The hypothesis of limited organism's reliability explains the phenomenon of historical stability of the age-related component of mortality before the early 1950s, as well as the facts of "independent" behavior of the total mortality in relation to its components. Moreover, this hypothesis makes it possible to justify the Gompertz-Makehan formula using such simple notions of the nature of aging as reduction of reserves of organism systems with age. Therefore, the idea of limited reliability of the organism is sufficiently well-founded and natural to be used as a working hypothesis in determining the ways and prospects for extension of human life.
This hypothesis argues that the problem of human lifespan extension is not reduced to fighting individual causes of death. Moreover, the hypothesis of limited reliability predicts that reduction of mortality from individual causes of death will only lead to a significant reduction of total mortality when the initial stage of organism's destruction (transition to a state of non-specific vulnerability) ceases to be a limiting stage of the whole process.
Apparently, the future belongs to another strategy based on explaining the mechanisms of organism's reliability providing nonspecific resistance to a wide range of damaging factors.
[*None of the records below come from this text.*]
/-- A field of code RW that a write finds as it is stays so. -/
theorem State.fget_regWrite_of_get {d : RegDesc} {ix : List Nat} {f : FieldDesc} (v : Word) (hd : regDesc a = some (d, ix))
    (hf : f ∈ d.fields) (hrw : f.acc = .rw) (hv : f.fld.get v = s.fget a f.fld) : (s.regWrite a v).fget a f.fld = s.fget a f.fld := by
  refine (s.get_rd_regWrite v hd hf).trans ?_
  rw [hv, FieldDesc.written, hrw]
  exact ite_self _

theorem State.ckpMode_regWrite {v : Word} (hp : p ∈ allParts) (hv : Fld.CKP_CTRL_MODE.get v = s.ckpMode p) :
    (s.regWrite (Reg.CKP_CTRL p) v).ckpMode p = s.ckpMode p := by
  obtain ⟨⟨d, ix⟩, hd, hmode, -⟩ := fields_CKP_CTRL p hp
  exact State.fget_regWrite_of_get v hd hmode rfl hv

/-- A one-bit field in which 1 was put. -/
theorem Fld.get_put_one {f : Fld} (w : Word) (hw : f.width = 1) (h : f.lo + f.width ≤ 32) : f.get (f.put w 1) = 1 := by
  rw [Fld.get_put_same _ _ _ h, hw]
  rfl

/-- A one-bit field is its flag. -/
theorem State.fget_eq_b2n_flag {f : Fld} (hw : f.width = 1) : s.fget a f = b2n (s.flag a f) := by
  have hlt : s.fget a f < 2 ^ f.width := Fld.get_lt ..
  rw [hw] at hlt
  unfold State.flag
  interval_cases s.fget a f
  · rfl
  · rfl

theorem State.accepts_regWrite {v : Word} (hp : p ∈ allParts) (hv : Fld.CKP_CTRL_ACCEPT.get v = b2n (s.accepts p)) :
    (s.regWrite (Reg.CKP_CTRL p) v).accepts p = s.accepts p := by
  obtain ⟨⟨d, ix⟩, hd, -, hacc⟩ := fields_CKP_CTRL p hp
  exact congrArg (· == 1) (State.fget_regWrite_of_get v hd hacc rfl (hv.trans (State.fget_eq_b2n_flag rfl).symm))

/-- R457, R465: what a write of `CKP_CTRL` has written when its command bits take effect, with the drain that it starts. -/
def State.ckpCtrlWritten (s : State) (p : Nat) (v : Word) : State :=
  let w := s.regWrite (Reg.CKP_CTRL p) v
  if s.drainOn p || (s.lake p).broken then w else w.startDrain p

/-- R465: a write that leaves `MODE` and `ACCEPT` as they are is never dropped. -/
theorem State.ckpCtrlW_eq {v : Word} (hp : p ∈ allParts) (hm : Fld.CKP_CTRL_MODE.get v = s.ckpMode p)
    (ha : Fld.CKP_CTRL_ACCEPT.get v = b2n (s.accepts p)) : s.ckpCtrlW p v errs =
    let s2 := s.ckpCtrlWritten p v
    let s3 := if Fld.CKP_CTRL_ABORT.get v = 1 then s2.ckpAbort p else s2
    let s4 := if Fld.CKP_CTRL_RESTORE.get v = 1 then s3.ckpRestore p (Fld.CKP_CTRL_RESTORE_SLOT.get v) errs else s3
    if Fld.CKP_CTRL_PULL.get v = 1 then s4.ckpPull p (Fld.CKP_CTRL_PULL_SLOT.get v) else s4 := by
  have hmode := State.ckpMode_regWrite hp hm
  have hacc := State.accepts_regWrite hp ha
  unfold State.ckpCtrlW
  dsimp only
  refine if_neg ?_
  rw [hmode, hacc]
  cases h : s.ckpMode p == 0 <;> simp [h, bne]

theorem State.rd_ckpCtrlWritten {v : Word} (h : a ≠ Reg.CKP_CTRL p) (h' : a ≠ Reg.CKP_STATUS p) :
    (s.ckpCtrlWritten p v).rd a = s.rd a := by
  unfold State.ckpCtrlWritten
  dsimp only
  split
  · exact s.rd_regWrite_ne v h
  · exact (State.rd_startDrain h').trans (s.rd_regWrite_ne v h)

theorem State.lake_regWrite (v : Word) (k : Nat) : (s.regWrite a v).lake k = s.lake k :=
  State.lake_of_kept (State.regWrite_kept (φ := allBut [.regs, .out]) a v (Kept.refl _ s) rfl rfl) rfl k

theorem State.lake_ckpCtrlWritten (v : Word) : ∃ (d : Option Drain) (again broken : Bool),
    (s.ckpCtrlWritten p v).lake p = { s.lake p with drain := d, again := again, broken := broken } := by
  unfold State.ckpCtrlWritten
  dsimp only
  split
  · exact ⟨_, _, _, State.lake_regWrite ..⟩
  · obtain ⟨d, again, broken, h⟩ := (s.regWrite (Reg.CKP_CTRL p) v).lake_startDrain (p := p)
    exact ⟨d, again, broken, by rw [h, State.lake_regWrite]⟩

theorem State.halted_ckpCtrlWritten (v : Word) : (s.ckpCtrlWritten p v).halted = s.halted := by
  have hk : Kept (allBut [.regs, .out, .ports, .lakes]) s (s.ckpCtrlWritten p v) :=
    kept_ite (State.regWrite_kept _ _ (Kept.refl _ s) rfl rfl)
      (State.startDrain_kept _ (State.regWrite_kept _ _ (Kept.refl _ s) rfl rfl) rfl rfl rfl)
  exact (hk.halt rfl).1

theorem State.slotState_ckpCtrlWritten (v : Word) : (s.ckpCtrlWritten p v).slotState p j = s.slotState p j :=
  State.slotState_of_rd (State.rd_ckpCtrlWritten (by unfold Reg.CKP_SLOT_STAT Reg.CKP_CTRL; omega) CKP_SLOT_STAT_ne_CKP_STATUS)

theorem State.stopped_ckpCtrlWritten (v : Word) : (s.ckpCtrlWritten p v).stopped p = s.stopped p :=
  State.stopped_of_rd (State.rd_ckpCtrlWritten (by unfold Reg.SEQ_STATUS Reg.CKP_CTRL; omega)
    (by unfold Reg.SEQ_STATUS Reg.CKP_STATUS; omega))

theorem State.drainPort_ckpCtrlWritten (v : Word) : (s.ckpCtrlWritten p v).drainPort p = s.drainPort p :=
  State.fget_of_rd (State.rd_ckpCtrlWritten (by unfold Reg.CKP_DRAIN_CFG Reg.CKP_CTRL; omega) CKP_DRAIN_CFG_ne_CKP_STATUS)

/-- R447: whether the Lake fits rests on its base, the bank window and the memory's split. -/
theorem State.lakeOk_ckpCtrlWritten (v : Word) : (s.ckpCtrlWritten p v).lakeOk p = s.lakeOk p := by
  have hrd (b : Nat) (h : b ≠ Reg.CKP_CTRL p) (h' : b ≠ Reg.CKP_STATUS p) (f : Fld) :
      (s.ckpCtrlWritten p v).fget b f = s.fget b f := State.fget_of_rd (State.rd_ckpCtrlWritten h h')
  unfold State.lakeOk State.areaOk State.slotSize State.lakeBase State.bankBase State.imgSize State.localGib
  rw [hrd (Reg.CKP_LAKE_BASE p) (by unfold Reg.CKP_LAKE_BASE Reg.CKP_CTRL; omega) (by unfold Reg.CKP_LAKE_BASE Reg.CKP_STATUS; omega),
    hrd (Reg.UPD_BANK_BASE p) (by unfold Reg.UPD_BANK_BASE Reg.CKP_CTRL; omega) (by unfold Reg.UPD_BANK_BASE Reg.CKP_STATUS; omega),
    hrd (Reg.UPD_BANK_SIZE p) (by unfold Reg.UPD_BANK_SIZE Reg.CKP_CTRL; omega) (by unfold Reg.UPD_BANK_SIZE Reg.CKP_STATUS; omega),
    hrd (Reg.MEM_PSPLIT p) (by unfold Reg.MEM_PSPLIT Reg.CKP_CTRL vf; omega) (by unfold Reg.MEM_PSPLIT Reg.CKP_STATUS vf; omega)]

/-! ### ABORT (R466) -/

theorem State.rd_freezePart (h : a ≠ Reg.TDBG_SEPIA_STAT p) : (s.freezePart p).rd a = s.rd a := by
  unfold State.freezePart
  split
  · rfl
  · exact State.rd_fput_ne _ _ _ h

theorem State.lake_freezePart (k : Nat) : (s.freezePart p).lake k = s.lake k :=
  State.lake_of_kept (φ := allBut [.regs, .frozen]) (State.freezePart_kept p (Kept.refl _ s) rfl rfl) rfl k

/-- R466, R467: an abort is shown, and its work has not drained. -/
def State.abortShown (s : State) (p : Nat) : State :=
  let s1 := (s.setLake p { s.lake p with aborting := true }).wr (Reg.CKP_STATUS p)
    (Fld.CKP_STATUS_QUIET.put (Fld.CKP_STATUS_ABORTED.put (s.rd (Reg.CKP_STATUS p)) 1) 0)
  if s1.flag (Reg.TDBG_SEPIA_CTRL p) Fld.TDBG_SEPIA_CTRL_FREEZE_ON_FAULT then s1.freezePart p else s1
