-- ==== Sys2Proof/Machine/UserInfo.lean ====
section
/-! DEFINITION. The UserInfo table commands (spec 41_trigger_codec.md R183 to R192): UI_CLEAR, UI_INSERT, UI_REMOVE, UI_LOOKUP, UI_READ. -/

namespace Sys2Proof.Machine

/-- R183: the table emptied. -/
def uiClearBody : Body := fun s => .ok ({ s with ui := [], uiPos := 0 }, 0)

/-- R184, R185: the staged entry replaces the entry with its AID in place, or is added at the end. -/
def uiInsertBody : Body := fun s =>
  match findAid s.ui s.staged.aid with
  | some i => .ok ({ s with ui := s.ui.set i s.staged }, 0)
  | none =>
    if s.uiCount = s.cfg.uiCap then .error .capacity
    else .ok ({ s with ui := s.ui ++ [s.staged] }, 0)

/-- R186: the entry with the AID removed, the others kept in order. -/
def uiRemoveBody (aid : BitVec 12) : Body := fun s =>
  match findAid s.ui aid with
  | some i => .ok ({ s with ui := s.ui.eraseIdx i }, 0)
  | none => .error .notFound

/-- An entry copied into the staging pair, with its serialization position in UI_POS (R190, R192). -/
def State.stage (s : State) (e : UiEntry) (pos : Nat) : State :=
  { s with uiW0 := e.w0, uiW1 := e.w1, uiPos := BitVec.ofNat 8 pos }

/-- R190: the entry with the AID copied into the staging pair. -/
def uiLookupBody (aid : BitVec 12) : Body := fun s =>
  match s.ui.find? (fun e => e.aid == aid) with
  | some e => .ok (s.stage e (s.serialPos e), 0)
  | none => .error .notFound

/-- R192: the entry at a position of the serialization order copied into the staging pair. -/
def uiReadBody (pos : BitVec 16) : Body := fun s =>
  match s.serial[pos.toNat]? with
  | some e => .ok (s.stage e pos.toNat, 0)
  | none => .error .notFound

/-- UI_CLEAR (R183). -/
def execUiClear (s : State) : Host.Outcome State Fault Refusal :=
  .next (runCommand Instr.uiClear.opc uiClearBody s)

/-- UI_INSERT (R184). -/
def execUiInsert (s : State) : Host.Outcome State Fault Refusal :=
  .next (runCommand Instr.uiInsert.opc uiInsertBody s)

/-- UI_REMOVE (R186). -/
def execUiRemove (aid : BitVec 12) (s : State) : Host.Outcome State Fault Refusal :=
  .next (runCommand (Instr.uiRemove aid).opc (uiRemoveBody aid) s)

/-- UI_LOOKUP (R190). -/
def execUiLookup (aid : BitVec 12) (s : State) : Host.Outcome State Fault Refusal :=
  .next (runCommand (Instr.uiLookup aid).opc (uiLookupBody aid) s)

/-- UI_READ (R192). Under FATAL it is refused like every command, against R237: DESIGN CHOICE, log 16 (unsafe). -/
def execUiRead (pos : BitVec 16) (s : State) : Host.Outcome State Fault Refusal :=
  .next (runCommand (Instr.uiRead pos).opc (uiReadBody pos) s)

end Sys2Proof.Machine
end

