-- ==== Sys2Proof/Machine/Step.lean ====
section
/-! DEFINITION. One step of the machine: the host's next event, and the command it starts (spec 20_memory.md R60, R66; 60_exceptions.md R227). -/

namespace Sys2Proof.Machine

/-- One host event served to completion. A legal write to CMD runs its command, or ends in the prologue when the word is
illegal (R66, R134, R227); an illegal access is a bus error, the one fault (R63). -/
def step (s : State) : Host.Outcome State Fault Refusal :=
  match serveHost s with
  | .done s' => .next s'
  | .busError n => .fault (.busError n)
  | .command w s' =>
    match decode w with
    | .ok i => exec i s'
    | .error _ => .next (illegalCommand w s')

/-- `s` with a write of the word to CMD as the host's next event: the host supplies each command by writing CMD (R21,
R26), so this is where `step` takes its next instruction from (log 4). -/
def State.withFetchWord (s : State) (nbits w : Nat) : State :=
  { s with host := cmdWrite s.cfg (BitVec.ofNat 32 (w % 2 ^ nbits)) :: s.host }

end Sys2Proof.Machine
end

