theorem writeReg_a1 : (s.writeReg r v).hdr.a1 =
    if r = .hdrA1Lo then addrWithLo s.hdr.a1 v else if r = .hdrA1Hi then addrWithHi s.hdr.a1 v else s.hdr.a1 := by
  cases r <;> rfl

theorem writeReg_a2 : (s.writeReg r v).hdr.a2 =
    if r = .hdrA2Lo then addrWithLo s.hdr.a2 v else if r = .hdrA2Hi then addrWithHi s.hdr.a2 v else s.hdr.a2 := by
  cases r <;> rfl

theorem writeReg_a3 : (s.writeReg r v).hdr.a3 =
    if r = .hdrA3Lo then addrWithLo s.hdr.a3 v else if r = .hdrA3Hi then addrWithHi s.hdr.a3 v else s.hdr.a3 := by
  cases r <;> rfl

theorem writeReg_a4 : (s.writeReg r v).hdr.a4 =
    if r = .hdrA4Lo then addrWithLo s.hdr.a4 v else if r = .hdrA4Hi then addrWithHi s.hdr.a4 v else s.hdr.a4 := by
  cases r <;> rfl

theorem writeReg_seqctl :
    (s.writeReg r v).hdr.seqctl = if r = .hdrSeqctl then v.extractLsb' 0 16 else s.hdr.seqctl := by
  cases r <;> rfl

theorem writeReg_qosctl :
    (s.writeReg r v).hdr.qosctl = if r = .hdrQosctl then v.extractLsb' 0 16 else s.hdr.qosctl := by
  cases r <;> rfl

theorem writeReg_htc : (s.writeReg r v).hdr.htc = if r = .hdrHtc then v else s.hdr.htc := by
  cases r <;> rfl

theorem writeReg_trgCi : (s.writeReg r v).trgCi =
    if r = .trgCiLo then (s.trgCi.extractLsb' 32 32 ++ v : BitVec (32 + 32))
    else if r = .trgCiHi then (v ++ s.trgCi.extractLsb' 0 32 : BitVec (32 + 32)) else s.trgCi := by
  cases r <;> rfl

theorem writeReg_uiW0 : (s.writeReg r v).uiW0 = if r = .uiW0 then v else s.uiW0 := by cases r <;> rfl

theorem writeReg_uiW1 : (s.writeReg r v).uiW1 = if r = .uiW1 then v else s.uiW1 := by cases r <;> rfl

end

/-! ### A register read after a register write (R24, R25, R33, R38) -/

/-- A read-only register, and CMD, hold nothing of what is written to them (R25, R26). -/
theorem writeReg_of_access_ne_rw {r : RegName} (h : r.access ≠ .rw) (s : State) (v : Word) :
    s.writeReg r v = s := by
  cases r
  case bufOff | inLen | hdrFc | hdrDur | hdrA1Lo | hdrA1Hi | hdrA2Lo | hdrA2Hi | hdrA3Lo | hdrA3Hi | hdrA4Lo
    | hdrA4Hi | hdrSeqctl | hdrQosctl | hdrHtc | trgCiLo | trgCiHi | uiW0 | uiW1 => exact absurd rfl h
  all_goals rfl

/-- A writable register reads the implemented bits of what was written to it. -/
theorem readReg_writeReg_same {r : RegName} (h : r.access = .rw) (s : State) (v : Word) :
    (s.writeReg r v).readReg r = v &&& r.mask := by
  have hall : v &&& 0xFFFFFFFF#32 = v := BitVec.and_allOnes
  cases r
  case bufOff => exact setWidth_extract_low v 12 (by decide)
  case inLen => exact setWidth_extract_low v 13 (by decide)
  case hdrFc | hdrDur | hdrSeqctl | hdrQosctl => exact setWidth_extract_low v 16 (by decide)
  case hdrA1Lo | hdrA2Lo | hdrA3Lo | hdrA4Lo => exact (addrLo_withLo _ v).trans hall.symm
  case hdrA1Hi | hdrA2Hi | hdrA3Hi | hdrA4Hi => exact addrHi_withHi _ v
  case hdrHtc | uiW0 | uiW1 => exact hall.symm
  case trgCiLo => exact (extract_low_append (m := 32) (n := 32) _ v).trans hall.symm
  case trgCiHi => exact (extract_high_append (m := 32) (n := 32) v _).trans hall.symm
  all_goals cases h

/-- Every other register reads as before: it shows a field the write does not reach, or the other half of the address
or of the common information that the written register shows. -/
theorem readReg_writeReg_of_ne {r q : RegName} (h : r ≠ q) (s : State) (v : Word) :
    (s.writeReg r v).readReg q = s.readReg q := by
  have hciLo : (v ++ s.trgCi.extractLsb' 0 32 : BitVec (32 + 32)).extractLsb' 0 32 = s.trgCi.extractLsb' 0 32 :=
    extract_low_append (m := 32) (n := 32) v _
  have hciHi : (s.trgCi.extractLsb' 32 32 ++ v : BitVec (32 + 32)).extractLsb' 32 32 = s.trgCi.extractLsb' 32 32 :=
    extract_high_append (m := 32) (n := 32) _ v
  cases q
  case bufOff => simp only [State.readReg, writeReg_bufOff, if_neg h]
  case inLen => simp only [State.readReg, writeReg_inLen, if_neg h]
  case hdrFc => simp only [State.readReg, writeReg_fc, if_neg h]
  case hdrDur => simp only [State.readReg, writeReg_dur, if_neg h]
  case hdrA1Lo | hdrA1Hi => simp [State.readReg, writeReg_a1, h, apply_ite addrLo, apply_ite addrHi]
  case hdrA2Lo | hdrA2Hi => simp [State.readReg, writeReg_a2, h, apply_ite addrLo, apply_ite addrHi]
  case hdrA3Lo | hdrA3Hi => simp [State.readReg, writeReg_a3, h, apply_ite addrLo, apply_ite addrHi]
  case hdrA4Lo | hdrA4Hi => simp [State.readReg, writeReg_a4, h, apply_ite addrLo, apply_ite addrHi]
  case hdrSeqctl => simp only [State.readReg, writeReg_seqctl, if_neg h]
  case hdrQosctl => simp only [State.readReg, writeReg_qosctl, if_neg h]
  case hdrHtc => simp only [State.readReg, writeReg_htc, if_neg h]
  case trgCiLo =>
    simp only [State.readReg, writeReg_trgCi, if_neg h]
    split
    · exact hciLo
    · rfl
  case trgCiHi =>
    simp only [State.readReg, writeReg_trgCi, if_neg h]
    split
    · exact hciHi
    · rfl
  case uiW0 => simp only [State.readReg, writeReg_uiW0, if_neg h]
  case uiW1 => simp only [State.readReg, writeReg_uiW1, if_neg h]
  all_goals rw [writeReg_eq]; rfl

/-! ### Reserved bits (R25) -/

/-- A value narrower than the slot has no bit outside the mask of its width. -/
theorem setWidth_and_not_mask {k : Nat} (x : BitVec k) (hk : k < 32) :
    x.setWidth 32 &&& ~~~ BitVec.ofNat 32 (2 ^ k - 1) = 0 := by
  have hx : x.setWidth 32 = x.setWidth 32 &&& BitVec.ofNat 32 (2 ^ k - 1) := by
    have hlow : (x.setWidth 32).extractLsb' 0 k = x := by
      apply BitVec.eq_of_toNat_eq
      have := x.isLt
      have : 2 ^ k < 2 ^ 32 := Nat.pow_lt_pow_right (by omega) hk
      rw [BitVec.extractLsb'_toNat, BitVec.toNat_setWidth, Nat.shiftRight_zero, Nat.mod_eq_of_lt (by omega),
        Nat.mod_eq_of_lt (by omega)]
    rw [← setWidth_extract_low _ k hk, hlow]
  rw [hx, BitVec.and_assoc, BitVec.and_not_self]
  exact BitVec.and_zero

/-- The reserved bits of STATUS are the two gaps between its fields and the octet above them (R27). -/
theorem statusWord_and_not_mask (s : State) : s.statusWord &&& ~~~ RegName.status.mask = 0 := by
  have hmask : ~~~ RegName.status.mask = 0xFF#8 ++ 0#8 ++ 0#4 ++ 0x7#3 ++ 0#1 ++ 0xF#4 ++ 0#4 := by decide
  have hgaps (opc : BitVec 8) (cause : BitVec 4) (fatal : BitVec 1) (err : BitVec 4) :
      (0#8 ++ opc ++ cause ++ 0#3 ++ fatal ++ 0#4 ++ err)
        &&& (0xFF#8 ++ 0#8 ++ 0#4 ++ 0x7#3 ++ 0#1 ++ 0xF#4 ++ 0#4) = 0#_ := by
    repeat rw [BitVec.and_append]
    simp
  rw [hmask]
  exact hgaps _ _ _ _

/-- The reserved bits of CAP1 stand above UI_ORDER (R23). -/
theorem cap1_and_not_mask (s : State) : s.readReg .cap1 &&& ~~~ RegName.cap1.mask = 0 := by
  have hmask : ~~~ RegName.cap1.mask = 0x7F#7 ++ 0#1 ++ 0#8 ++ 0#16 := by decide
  have hgap (order : BitVec 1) (cap : BitVec 8) (data : BitVec 16) :
      (0#7 ++ order ++ cap ++ data) &&& (0x7F#7 ++ 0#1 ++ 0#8 ++ 0#16) = 0#_ := by
    repeat rw [BitVec.and_append]
    simp
  rw [hmask]
  exact hgap _ _ _

/-- The reserved bits of CAP2 stand above the 13 bits of BUF_SIZE (R23). -/
theorem cap2_and_not_mask (s : State) : s.readReg .cap2 &&& ~~~ RegName.cap2.mask = 0 := by
  have hmask : ~~~ RegName.cap2.mask = 0x7FFFF#19 ++ 0#13 := by decide
  have hgap (size : BitVec 13) : (0#19 ++ size) &&& (0x7FFFF#19 ++ 0#13) = 0#_ := by
    repeat rw [BitVec.and_append]
    simp
  rw [hmask]
  exact hgap _

/-- A reserved bit reads 0 in every register. -/
theorem readReg_and_not_mask (s : State) (r : RegName) : s.readReg r &&& ~~~ r.mask = 0 := by
  cases r
  case cap1 => exact cap1_and_not_mask s
  case cap2 => exact cap2_and_not_mask s
  case status => exact statusWord_and_not_mask s
  -- the narrow registers, then those that fill their slot
  case bufOff | inLen | resultLen | hdrFc | hdrDur | hdrA1Hi | hdrA2Hi | hdrA3Hi | hdrA4Hi | hdrSeqctl | hdrQosctl
    | resValid | resDaHi | resSaHi | resBssidHi | resRaHi | resTaHi | uiCount | uiPos =>
    exact setWidth_and_not_mask _ (by decide)
  all_goals exact BitVec.and_zero

/-! ### The obligation -/

/-- Settles O9: the written register, the read-only ones, the others, and the reserved bits in turn. -/
theorem registersFollowTheirAccessAndBits : Obligations.RegistersFollowTheirAccessAndBits := by
  intro s r v
  exact ⟨fun h => readReg_writeReg_same h s v, fun h => writeReg_of_access_ne_rw h s v,
    fun q hq => readReg_writeReg_of_ne hq.symm s v, readReg_and_not_mask s r, rfl⟩

end Sys2Proof.Machine
end

section
/-! SUPPORT. Register and buffer accesses, and octet sequences as sums, with the obligations settled from them (spec 20_memory.md R60 to R71, 00_scope.md R11). -/

namespace Sys2Proof.Machine

/-! ### What an access can reach (R61, R62) -/

/-- An access reaches the register at its offset, or octets that lie in the buffer. -/
theorem target_eq_some {p : Params} {o : BitVec 13} {w : Width} {g : Target} (h : target p o w = some g) :
    (∃ r : RegName, g = .reg r ∧ r.offset = o.toNat) ∨ ∃ a, g = .buf a ∧ a + w.octets ≤ p.bufSize := by
  unfold target at h
  split at h
  · split at h
    · obtain ⟨r, hr, rfl⟩ := Option.map_eq_some_iff.1 h
      exact .inl ⟨r, rfl, offset_of_ofOffset hr⟩
    · cases h
  · split at h
    · rename_i hlegal
      exact .inr ⟨_, (Option.some.inj h).symm, hlegal.2⟩
    · cases h

/-- CMD is reached at its own offset alone. -/
theorem offset_of_target_cmd {p : Params} {o : BitVec 13} {w : Width} (h : target p o w = some (.reg .cmd)) :
    o = 0x010#13 := by
  obtain ⟨r, hr, ho⟩ | ⟨a, ha, -⟩ := target_eq_some h
  · cases hr
    exact BitVec.eq_of_toNat_eq ho.symm
  · cases ha

theorem le_bufSize_of_target_buf {p : Params} {o : BitVec 13} {w : Width} {a : Nat}
    (h : target p o w = some (.buf a)) : a + w.octets ≤ p.bufSize := by
  obtain ⟨r, hr, -⟩ | ⟨b, hb, hle⟩ := target_eq_some h
  · cases hr
  · cases hb
    exact hle

/-- What a write can do to the FCE: it writes registers' fields or FBUF, and nothing that is read-only (R25). -/
theorem writeTarget_eq (s : State) (t : Target) (w : Width) (v : Word) : s.writeTarget t w v = { s with
    bufOff := (s.writeTarget t w v).bufOff, inLen := (s.writeTarget t w v).inLen
    hdr := (s.writeTarget t w v).hdr, trgCi := (s.writeTarget t w v).trgCi
    uiW0 := (s.writeTarget t w v).uiW0, uiW1 := (s.writeTarget t w v).uiW1
    fbuf := (s.writeTarget t w v).fbuf } := by
  cases t with
  | reg r => cases r <;> rfl
  | buf a => rfl

/-- An access that starts no command is a read or a write of its target. -/
theorem step_access_cases {s t : State} {a : Access} {rest : List HostEvent} (h : s.host = a.event s.cfg :: rest)
    (hc : ¬ (a.kind = .write ∧ a.offset = 0x010#13)) (hstep : step s = .next t) :
    (∃ v, t = { s with host := rest, accessIndex := s.accessIndex + 1, reads := s.reads ++ [v] })
    ∨ ∃ g, t = { State.writeTarget { s with host := rest } g a.width a.data with
        accessIndex := s.accessIndex + 1 } := by
  rw [step, serveHost_event h] at hstep
  rcases serveAccess_cases a { s with host := rest } with
    ⟨-, he⟩ | ⟨g, -, -, he⟩ | ⟨hg, hk, -⟩ | ⟨g, -, -, -, he⟩
  · rw [he] at hstep
    cases hstep
  · rw [he] at hstep
    cases hstep
    exact .inl ⟨_, rfl⟩
  · exact absurd ⟨hk, offset_of_target_cmd hg⟩ hc
  · rw [he] at hstep
    cases hstep
    exact .inr ⟨g, rfl⟩

/-- An address outside the window has no offset in it (R61). -/
theorem windowOffset_eq_none {p : Params} {addr : Nat} (h : addr < p.fceBase ∨ p.fceBase + 0x2000 ≤ addr) :
    windowOffset p addr = none := by
  rw [windowOffset, if_neg (by omega)]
If successful in this direction, we can expect simultaneous reduction in mortality from a wide variety of diseases. These ideas are conceptually close to the currently developing direction in gerontology, which is called geroscience. This direction is based on the well-known idea that in order to increase lifespan and healthy longevity in particular, it is necessary to move from combating specific diseases of old age to slowing down the pathological processes leading to aging (e.g., reduction of systemic sterile inflammation). Apparently, further success in gerontology should be expected in the development of this particular direction of research.